Unfavorable Topography

Sunday, December 07, 2003

I don't mean to be scared, but it does scare me. All of those yes-sir-blackouts and three-in-the-morning free for all's filled with hatred and red hats. Not to mention hating reds, the volga version, not the crowley field version. Alas I joke. But to throw in humor with something so serious almost eats at me. The romanticizing effort goes only so far when your eye is dry. Of course, I brought this upon myself, an earlier lunch, a no-name, a delicious treat lead into constant, constant, sitting and thinking. No, I find myself being a coward, having conversations with myself, eating at me again and again and again, constantly fearing some unknown creature to sing me an opera. "Creature", are you listening? But not the one YOU think I am, the other one, its HIM isn't it, he finally wants to know what the f*** I've been doing for the last 21 years; all those thoughts, jokes, constant shuffling of mindsets and ideologies. It can't be, I would have seen HIM or HER eat at the cafeteria or around somehow in this town. So many people know my secret. Its rough to figure it out for myself though. Silence is 'golden'. Ne govoryu - zolotoy. Funny little phrase, I probably have it wrong somewhere since music plays over and over in my head, in my body, even outside in the night sky. Conscious stars try and get the moon to read every once in a while. I finally got to the reading they suggested, yet I refuse their teachings. I don't want to find it the same place other people do, I want to be different about it. Everyone knows that. So why the...damnit, why can I not even see outside. Fuck these f***in' walls, this artificial light. I've never been a big fan of you. Stems from the time...oh wait, jesus, it goes all the way back to then does it not?

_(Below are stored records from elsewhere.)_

@[simp] theorem chargeSats_cu (a2 a3) : (chargeSats s a2 a3).cu = s.cu := by
  obtain ⟨_, _, e⟩ := chargeSats_frame s _ _; rw [e]
@[simp] theorem chargeSats_moduleId (a2 a3) : (chargeSats s a2 a3).moduleId = s.moduleId := by
  obtain ⟨_, _, e⟩ := chargeSats_frame s _ _; rw [e]
@[simp] theorem chargeSats_copperOnly (a2 a3) : (chargeSats s a2 a3).copperOnly = s.copperOnly := by
  obtain ⟨_, _, e⟩ := chargeSats_frame s _ _; rw [e]
@[simp] theorem chargeSats_cores (a2 a3) : (chargeSats s a2 a3).cores = s.cores := by
  obtain ⟨_, _, e⟩ := chargeSats_frame s _ _; rw [e]
@[simp] theorem chargeSats_clusters (a2 a3) : (chargeSats s a2 a3).clusters = s.clusters := by
  obtain ⟨_, _, e⟩ := chargeSats_frame s _ _; rw [e]
@[simp] theorem chargeSats_mem (a2 a3) : (chargeSats s a2 a3).mem = s.mem := by
  obtain ⟨_, _, e⟩ := chargeSats_frame s _ _; rw [e]
@[simp] theorem chargeSats_fab (a2 a3) : (chargeSats s a2 a3).fab = s.fab := by
  obtain ⟨_, _, e⟩ := chargeSats_frame s _ _; rw [e]
@[simp] theorem chargeSats_tide (a2 a3) : (chargeSats s a2 a3).tide = s.tide := by
  obtain ⟨_, _, e⟩ := chargeSats_frame s _ _; rw [e]
@[simp] theorem chargeSats_load (a2 a3) : (chargeSats s a2 a3).load = s.load := by
  obtain ⟨_, _, e⟩ := chargeSats_frame s _ _; rw [e]
@[simp] theorem chargeSats_standin (a2 a3) : (chargeSats s a2 a3).standin = s.standin := by
  obtain ⟨_, _, e⟩ := chargeSats_frame s _ _; rw [e]
@[simp] theorem chargeSats_remap (a2 a3) : (chargeSats s a2 a3).remap = s.remap := by
  obtain ⟨_, _, e⟩ := chargeSats_frame s _ _; rw [e]
@[simp] theorem chargeSats_health (a2 a3) : (chargeSats s a2 a3).health = s.health := by
  obtain ⟨_, _, e⟩ := chargeSats_frame s _ _; rw [e]
@[simp] theorem chargeSats_recov (a2 a3) : (chargeSats s a2 a3).recov = s.recov := by
  obtain ⟨_, _, e⟩ := chargeSats_frame s _ _; rw [e]
@[simp] theorem chargeSats_host (a2 a3) : (chargeSats s a2 a3).host = s.host := by
  obtain ⟨_, _, e⟩ := chargeSats_frame s _ _; rw [e]
@[simp] theorem chargeSats_fw (a2 a3) : (chargeSats s a2 a3).fw = s.fw := by
  obtain ⟨_, _, e⟩ := chargeSats_frame s _ _; rw [e]
@[simp] theorem chargeSats_pwr (a2 a3) : (chargeSats s a2 a3).pwr = s.pwr := by
  obtain ⟨_, _, e⟩ := chargeSats_frame s _ _; rw [e]
@[simp] theorem chargeSats_tray (a2 a3) : (chargeSats s a2 a3).tray = s.tray := by
  obtain ⟨_, _, e⟩ := chargeSats_frame s _ _; rw [e]
@[simp] theorem chargeSats_free (a2 a3) : (chargeSats s a2 a3).free = s.free := by
  obtain ⟨_, _, e⟩ := chargeSats_frame s _ _; rw [e]
@[simp] theorem chargeSats_pending (a2 a3) : (chargeSats s a2 a3).pending = s.pending := by
  obtain ⟨_, _, e⟩ := chargeSats_frame s _ _; rw [e]

/-- Retiring steps the program counter and counts. -/
theorem retire_frame (a2 a3 a4) :
    ∃ x0 x1, retire s a2 a3 a4 = { s with cores := x0, trace := x1 } := by
  unfold retire
  obtain ⟨_, e⟩ := bumpCore_frame (updCtx s a2 a3 _) a2 1 1
  rw [e]; exact ⟨_, _, rfl⟩

@[simp] theorem retire_cu (a2 a3 a4) : (retire s a2 a3 a4).cu = s.cu := by
  obtain ⟨_, _, e⟩ := retire_frame s _ _ _; rw [e]
@[simp] theorem retire_moduleId (a2 a3 a4) : (retire s a2 a3 a4).moduleId = s.moduleId := by
  obtain ⟨_, _, e⟩ := retire_frame s _ _ _; rw [e]
@[simp] theorem retire_copperOnly (a2 a3 a4) : (retire s a2 a3 a4).copperOnly = s.copperOnly := by
  obtain ⟨_, _, e⟩ := retire_frame s _ _ _; rw [e]
@[simp] theorem retire_clusters (a2 a3 a4) : (retire s a2 a3 a4).clusters = s.clusters := by
  obtain ⟨_, _, e⟩ := retire_frame s _ _ _; rw [e]
@[simp] theorem retire_mem (a2 a3 a4) : (retire s a2 a3 a4).mem = s.mem := by
  obtain ⟨_, _, e⟩ := retire_frame s _ _ _; rw [e]
@[simp] theorem retire_fab (a2 a3 a4) : (retire s a2 a3 a4).fab = s.fab := by
  obtain ⟨_, _, e⟩ := retire_frame s _ _ _; rw [e]
@[simp] theorem retire_tide (a2 a3 a4) : (retire s a2 a3 a4).tide = s.tide := by
  obtain ⟨_, _, e⟩ := retire_frame s _ _ _; rw [e]
@[simp] theorem retire_coves (a2 a3 a4) : (retire s a2 a3 a4).coves = s.coves := by
  obtain ⟨_, _, e⟩ := retire_frame s _ _ _; rw [e]
@[simp] theorem retire_load (a2 a3 a4) : (retire s a2 a3 a4).load = s.load := by
  obtain ⟨_, _, e⟩ := retire_frame s _ _ _; rw [e]
@[simp] theorem retire_standin (a2 a3 a4) : (retire s a2 a3 a4).standin = s.standin := by
  obtain ⟨_, _, e⟩ := retire_frame s _ _ _; rw [e]
@[simp] theorem retire_remap (a2 a3 a4) : (retire s a2 a3 a4).remap = s.remap := by
  obtain ⟨_, _, e⟩ := retire_frame s _ _ _; rw [e]
@[simp] theorem retire_health (a2 a3 a4) : (retire s a2 a3 a4).health = s.health := by
  obtain ⟨_, _, e⟩ := retire_frame s _ _ _; rw [e]
@[simp] theorem retire_recov (a2 a3 a4) : (retire s a2 a3 a4).recov = s.recov := by
  obtain ⟨_, _, e⟩ := retire_frame s _ _ _; rw [e]
@[simp] theorem retire_host (a2 a3 a4) : (retire s a2 a3 a4).host = s.host := by
  obtain ⟨_, _, e⟩ := retire_frame s _ _ _; rw [e]
@[simp] theorem retire_fw (a2 a3 a4) : (retire s a2 a3 a4).fw = s.fw := by
  obtain ⟨_, _, e⟩ := retire_frame s _ _ _; rw [e]
@[simp] theorem retire_pwr (a2 a3 a4) : (retire s a2 a3 a4).pwr = s.pwr := by
  obtain ⟨_, _, e⟩ := retire_frame s _ _ _; rw [e]
@[simp] theorem retire_tray (a2 a3 a4) : (retire s a2 a3 a4).tray = s.tray := by
  obtain ⟨_, _, e⟩ := retire_frame s _ _ _; rw [e]
@[simp] theorem retire_free (a2 a3 a4) : (retire s a2 a3 a4).free = s.free := by
  obtain ⟨_, _, e⟩ := retire_frame s _ _ _; rw [e]
@[simp] theorem retire_pending (a2 a3 a4) : (retire s a2 a3 a4).pending = s.pending := by
  obtain ⟨_, _, e⟩ := retire_frame s _ _ _; rw [e]

end Sys2Proof.Laws
end

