-- ==== Sys2Proof/Laws/Memory.lean ====
section
/-!
SUPPORT. The byte memories: reading after a write, and every memory operation keeps the canonical form.
-/
namespace Sys2Proof.Laws
open Sys2Proof Sys2Proof.Machine

/-! One byte. -/

/-- A byte reads as it was written. -/
@[simp] theorem memByte_memSet_same (m : Memory) (a : Nat) (b : Byte) : memByte (memSet m a b) a = b :=
  get_set_same ..

/-- A write of one byte leaves every other byte alone. -/
theorem memByte_memSet_other (m : Memory) (a c : Nat) (b : Byte) (h : c ≠ a) :
    memByte (memSet m a b) c = memByte m c := get_set_other _ _ _ _ _ h

/-- What a byte reads as after a write of one byte. -/
theorem memByte_memSet (m : Memory) (a c : Nat) (b : Byte) :
    memByte (memSet m a b) c = if c = a then b else memByte m c := get_set ..

/-! Runs of bytes. -/

/-- What a byte reads as after a write of a run. -/
theorem memByte_memWrite (m : Memory) (a : Nat) (bs : List Byte) (c : Nat) :
    memByte (memWrite m a bs) c = if h : a ≤ c ∧ c - a < bs.length then bs[c - a]'h.2 else memByte m c := by
  induction bs generalizing m a with
  | nil => simp [memWrite]
  | cons b t ih =>
    rw [memWrite, ih, memByte_memSet]
    by_cases h1 : c = a
    · subst h1; simp
    · by_cases h2 : a + 1 ≤ c ∧ c - (a + 1) < t.length
      · have h3 : a ≤ c ∧ c - a < (b :: t).length := by simp only [List.length_cons]; omega
        rw [dif_pos h2, dif_pos h3]
        have : c - a = (c - (a + 1)) + 1 := by omega
        simp [this]
      · have h3 : ¬ (a ≤ c ∧ c - a < (b :: t).length) := by simp only [List.length_cons]; omega
        rw [dif_neg h2, dif_neg h3, if_neg h1]

/-- A write leaves every byte outside its run alone. -/
theorem memByte_memWrite_other (m : Memory) (a : Nat) (bs : List Byte) (c : Nat)
    (h : c < a ∨ a + bs.length ≤ c) : memByte (memWrite m a bs) c = memByte m c := by
  rw [memByte_memWrite, dif_neg (by omega)]

/-- A run reads as it was written. -/
theorem memRead_memWrite (m : Memory) (a : Nat) (bs : List Byte) :
    memRead (memWrite m a bs) a bs.length = bs := by
  apply List.ext_getElem
  · simp [memRead]
  · intro i h1 h2
    simp [memRead, memByte_memWrite, h2]

/-- What a byte reads as after a range is dropped. -/
theorem memByte_memZero (m : Memory) (a n c : Nat) :
    memByte (memZero m a n) c = if a ≤ c ∧ c < a + n then 0#8 else memByte m c := by
  unfold memZero memByte
  induction m with
  | nil => simp
  | cons p t ih =>
    obtain ⟨k, v⟩ := p
    rw [List.filter_cons, get_cons]
    by_cases hk : (decide (k < a) || decide (a + n ≤ k)) = true
    · rw [if_pos hk, get_cons, ih]
      simp only [Bool.or_eq_true, decide_eq_true_eq] at hk
      by_cases hc : c = k
      · subst hc; rw [if_pos rfl, if_pos rfl, if_neg (by omega)]
      · rw [if_neg hc, if_neg hc]
    · rw [if_neg hk, ih]
      simp only [Bool.or_eq_true, decide_eq_true_eq] at hk
      by_cases hc : c = k
      · subst hc; rw [if_pos (by omega), if_pos (by omega)]
      · rw [if_neg hc]

/-! The canonical form. -/

@[simp] theorem wf_nil : Memory.wf [] = true := rfl

/-- A write of one byte keeps the canonical form. -/
theorem wf_memSet {m : Memory} (a : Nat) (b : Byte) (h : Memory.wf m = true) : Memory.wf (memSet m a b) = true :=
  wf_set a b h

/-- A write of a run keeps the canonical form. -/
theorem wf_memWrite {m : Memory} (a : Nat) (bs : List Byte) (h : Memory.wf m = true) :
    Memory.wf (memWrite m a bs) = true := by
  induction bs generalizing m a with
  | nil => exact h
  | cons b t ih => exact ih _ (wf_memSet a b h)

/-- Dropping a range keeps the canonical form. -/
theorem wf_memZero {m : Memory} (a n : Nat) (h : Memory.wf m = true) : Memory.wf (memZero m a n) = true :=
  wf_filter _ h

/-- Storing an element keeps the canonical form. -/
theorem wf_setElem {m : Memory} (a w i v : Nat) (h : Memory.wf m = true) :
    Memory.wf (setElem m a w i v) = true := by
  unfold setElem
  split
  · exact wf_memWrite _ _ h
  · exact wf_memWrite _ _ h

/-- Storing elements keeps the canonical form. -/
theorem wf_setElems {m : Memory} (a w i : Nat) (vs : List Nat) (h : Memory.wf m = true) :
    Memory.wf (setElems m a w i vs) = true := by
  induction vs generalizing m i with
  | nil => exact h
  | cons v t ih => exact ih _ (wf_setElem a w i v h)

/-- Storing bytes one by one keeps the canonical form. -/
theorem wf_foldl_memSet {m : Memory} (l : List (Nat × Byte)) (h : Memory.wf m = true) :
    Memory.wf (l.foldl (fun m x => memSet m x.1 x.2) m) = true := by
  induction l generalizing m with
  | nil => exact h
  | cons x t ih => exact ih (wf_memSet x.1 x.2 h)

/-! HBM, near memory and scratchpads. -/

/-- What a stack holds after a change of a stack. -/
theorem stackAt_updStack (s : State) (st k : Nat) (f : Memory → Memory) :
    stackAt (updStack s st f) k = if k = st then f (stackAt s st) else stackAt s k := by
  simp [stackAt, updStack, get_set]

/-- What a die's near memory holds after a change of one. -/
theorem nearAt_updNear (s : State) (d k : Nat) (f : Memory → Memory) :
    nearAt (updNear s d f) k = if k = d then f (nearAt s d) else nearAt s k := by
  simp [nearAt, updNear, get_set]

/-- Distinct HBM offsets of package space stand at distinct places (R211). -/
theorem hbmPlace_inj {a b : Nat} (ha : a < 2 ^ 41) (hb : b < 2 ^ 41) (h : hbmPlace a = hbmPlace b)
    (hs : bitOf a 40 = bitOf b 40) : a = b := by
  have e : a / 1099511627776 % 2 = b / 1099511627776 % 2 := by
    have := decide_eq_decide.mp hs
    norm_num at this
    omega
  have p := congrArg Prod.fst h
  have q := congrArg Prod.snd h
  by_cases c : bitOf b 40 = true <;> simp only [hbmPlace, hs, c, if_true, if_false, Bool.false_eq_true, bitsOf] at p q
    <;> norm_num only at ha hb p q <;> omega

/-- What a byte of HBM reads as after a write of one. -/
theorem hbmByte_hbmSet (s : State) (a c : Nat) (b : Byte) :
    hbmByte (hbmSet s a b) c = if hbmPlace c = hbmPlace a then b else hbmByte s c := by
  unfold hbmByte hbmSet
  rw [stackAt_updStack]
  by_cases h1 : (hbmPlace c).1 = (hbmPlace a).1
  · rw [if_pos h1, memByte_memSet]
    by_cases h2 : (hbmPlace c).2 = (hbmPlace a).2
    · rw [if_pos h2, if_pos (Prod.ext h1 h2)]
    · rw [if_neg h2, if_neg fun e => h2 (congrArg Prod.snd e), h1]
  · rw [if_neg h1, if_neg fun e => h1 (congrArg Prod.fst e)]

end Sys2Proof.Laws
end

Yea, it does. Yes, it does. Yay! Don't be happy you sad, sad fool, you had a chance. Sometimes people help out each other and it comes out spectacular, other times (I don't know why this is so vague) my eyes can't see a damn thing and I live in a fog inside my head (on accident I typed god instead of fog, but of course I typed fog instead because that might have just gotten a little weird without my knowledge, at least conscious knowledge.)

My digression has led to another thought process entirely. My whole point has been denied, destroyed, delivered (elsewhere), diminished. A long time ago I was not right, tonight I am right, tonight I am not right, tonight other people see right and not right, not necessarily wrong, because no one in my book is wrong. My book, the book of what? C'mon, these rants last ten minutes, eat out the eyes of anyone not reading it and then return back to the place inside the ear where it belongs. Rats! I apologize for anyone reading this to try and find something in it. This is a cattle prod. This goes nowhere and everywhere in two seconds but comes back the other way a little slower because of some cold weather approaching from an angry Tuesday.














Nothing. Sleep deprived. Angry. Myself. I just need sleep. No more of this bull-ish nonsense of pulling my hair out because I am not creative. This doesn't exist.